**What you need to do:**
Give again, word for word, every line below from the one that has "def raiseCe (s" through the one that has "match x.req with", both included, and no others.

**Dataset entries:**
-- Opening Marker --
/-- CE rises (R211): the clock restarts. -/
def raiseCe (s : State) (d : Nat) : State := onDriver s d fun x => { x with ce := true, gated := false, req := none }

/-- A port reports idle (R211, R26): the gate closes where the 4 µs have not passed. -/
def driverIdle (s : State) (d : Nat) : State :=
  onDriver s d fun x =>
    match x.req with
    | some t => if s.now ≤ t + 4000 then { x with gated := true, req := none } else x
    | none => x

/-- Whether a unit has a transfer outstanding that it has issued or accepted (R247). -/
def unitBusy (s : State) (u : Nat) : Bool :=
  s.noc.outstanding.any (fun o => o.pkt.init == u) || (64 ≤ u && s.noc.accepted.any fun p => p.target == u - 64 + 0x30)

/-- A hard unit reports idle (R247, R26). -/
def unitIdle (s : State) (u : Nat) : State :=
  if gateWaits s u ∧ !unitBusy s u ∧ s.now ≤ (s.clk.gates.getD u {}).since + 4000 then s.put (gateIdx u) 2 2 else s

/-- No idle within 4 µs (R211): the request is abandoned, event D23h. -/
def driverTimeout (s : State) (d : Nat) : State :=
  match (s.drv d).req with
  | none => s
  | some t =>
    if !s.clocksRun then s
    else
      let s := onDriver (s.waitUntil (t + 4000)) d fun x => { x with req := none }
      (s.count (0x110020 + d / 384) 2 32 1).raise 0xD23 (d / 384) (drvFields d ++ be 1 (((s.drv d).port).getD 0))

/-! ### Banks (R217) -/

/-- A bank changes power state (R217): its bit of `110002h` and event D21h. -/
def bankChange (s : State) (b k : Nat) (on : Bool) : State :=
  if (s.num 0x110002 (1 + b) / 2 ^ k % 2 == 1) = on then s
  else
    let s := if on then s.setBits 0x110002 (1 + b) (2 ^ k) else s.clrBits 0x110002 (1 + b) (2 ^ k)
    s.raise 0xD21 (24 * b + k) (be 1 (if on then 1 else 0))

/-! ### Selvage pins (R218 to R224) -/

/-- Index of a selvage pin's record. -/
def pinIdx (p : Nat) : Nat := 0x110100 + p

/-- Selvage pin `p`. -/
def State.pin (s : State) (p : Nat) : Gpi := tgetD s.fab.pins p {}

/-- Change a selvage pin. -/
def State.setPin (s : State) (p : Nat) (f : Gpi → Gpi) : State :=
  { s with fab := { s.fab with pins := tput s.fab.pins p (f (s.pin p)) } }

/-- Whether the selvage pins follow R220: their modes taken at start-up, and no halt (R156, R224). -/
def State.selvageOn (s : State) : Bool := 3 ≤ s.cfg.startPhase && !s.pwr.halted

/-- The status source of a pin as it stands at the tick (R222). -/
def statusSource (s : State) (p : Nat) : Bool :=
  let sel := s.num (pinIdx p) 5
  match s.num (pinIdx p) 4 with
  | 0 => s.flag (pinIdx p) 6
  | 1 => s.fab.selvStatus / 2 ^ p % 2 == 1
  | 2 => s.num (0x0E0200 + p / 16) 1 / 2 ^ sel % 2 == 1
  | 3 => (s.trig sel).level
  | 4 => false
  | _ => true

/-- At a ruling tick that opens a window (R220, R222): status bits are latched and STATUS pins are high-Z. The bits the
design drives are free values (log entry 9). -/
def latchStatus (s : State) : State :=
  if !s.selvageOn then s
  else
    let s := { s with fab := { s.fab with selvStatus := s.freeValue 64, phase := 1 } }.draw
    (List.range 64).foldl (fun s p =>
      if s.num (pinIdx p) 1 = 1 then
        s.setPin p fun x => { x with latched := statusSource s p != s.flag (pinIdx p) 7 }
      else s) s

/-- Sample a GPI pin (R223). -/
def samplePin (s : State) (p : Nat) (level : Bool) : State :=
  let s := s.put (pinIdx p) 0x0A (if level then 1 else 0)
  if level = s.flag (pinIdx p) 9 then s.setPin p fun x => { x with run := 0 }
  else if s.num (pinIdx p) 8 ≤ (s.pin p).run + 1 then s.setPin p fun x => { x with run := 0, next := some level }
  else s.setPin p fun x => { x with run := x.run + 1 }

/-- At the end of a window (R223): a change of D takes effect, event D24h. -/
def settlePin (s : State) (p : Nat) : State :=
  match (s.pin p).next with
  | none => s
  | some d =>
    let v := if d then 1 else 0
    let s := (s.setPin p fun x => { x with next := none }).put (pinIdx p) 9 v
    let g := s.fab.selvGpi
    let bit := g / 2 ^ p % 2
    let s := { s with fab := { s.fab with selvGpi := g + v * 2 ^ p - bit * 2 ^ p } }
    s.raise 0xD24 p (be 1 v ++ be 8 s.rulingPick)

/-- What a closing window does to the selvage pins (R220, R223). -/
def closePins (s : State) : State :=
  if !s.selvageOn then s
  else (List.range 64).foldl settlePin { s with fab := { s.fab with phase := 3 } }

/-- STATUS_SRC (R226): TYPE_MISMATCH unless the pin is a STATUS pin. -/
def statusSrcRule (p : Nat) : Rule :=
  { plainRule (ent (pinIdx p) 4) with
    check := fun s _ _ => if s.num (pinIdx p) 1 = 1 then none else some (stTypeMismatch, 0) }

/-- DEBOUNCE (R223): a write resets the run. -/
def debounceRule (p : Nat) : Rule :=
  { plainRule (ent (pinIdx p) 8) with
    apply := fun s _ _ v => { s := (s.write (ent (pinIdx p) 8) v).setPin p fun x => { x with run := 0 } } }

/-! ### What a load does to the fabric -/

/-- A clear (R143, R157, R202, R225): frames, memories and queues empty, clocks gated, interrupt lines cleared. -/
def clearFabric (s : State) : State :=
  let s := { s with
    fab := { s.fab with queues := [], bram := [], drivers := [], phase := 0, ffs := [], luts := [], longs := [], wires := [], ports := [] } }
  (List.range 4).foldl (fun s b => s.put (0x0E0200 + b) 1 0) s

/-- A regional driver as the design compiles it (R208 to R211). -/
def startDriver (d : DrvDef) : Mux :=
  { sel := d.toB, a := d.a, b := d.b, div := d.div, ce := !d.gated, gated := d.gated, port := d.port }

/-- The table with the entries of some keys taken from another one. -/
def patch {α : Type} (old new_ : Tbl α) (keys : List Nat) : Tbl α :=
  keys.foldl (fun t k => match tget new_ k with
    | some v => tput t k v
    | none => tdel t k) old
-- Closing Marker --
**Answer section:**
def raiseCe (s : State) (d : Nat) : State := onDriver s d fun x => { x with ce := true, gated := false, req := none }

/-- A port reports idle (R211, R26): the gate closes where the 4 µs have not passed. -/
def driverIdle (s : State) (d : Nat) : State :=
  onDriver s d fun x =>
    match x.req with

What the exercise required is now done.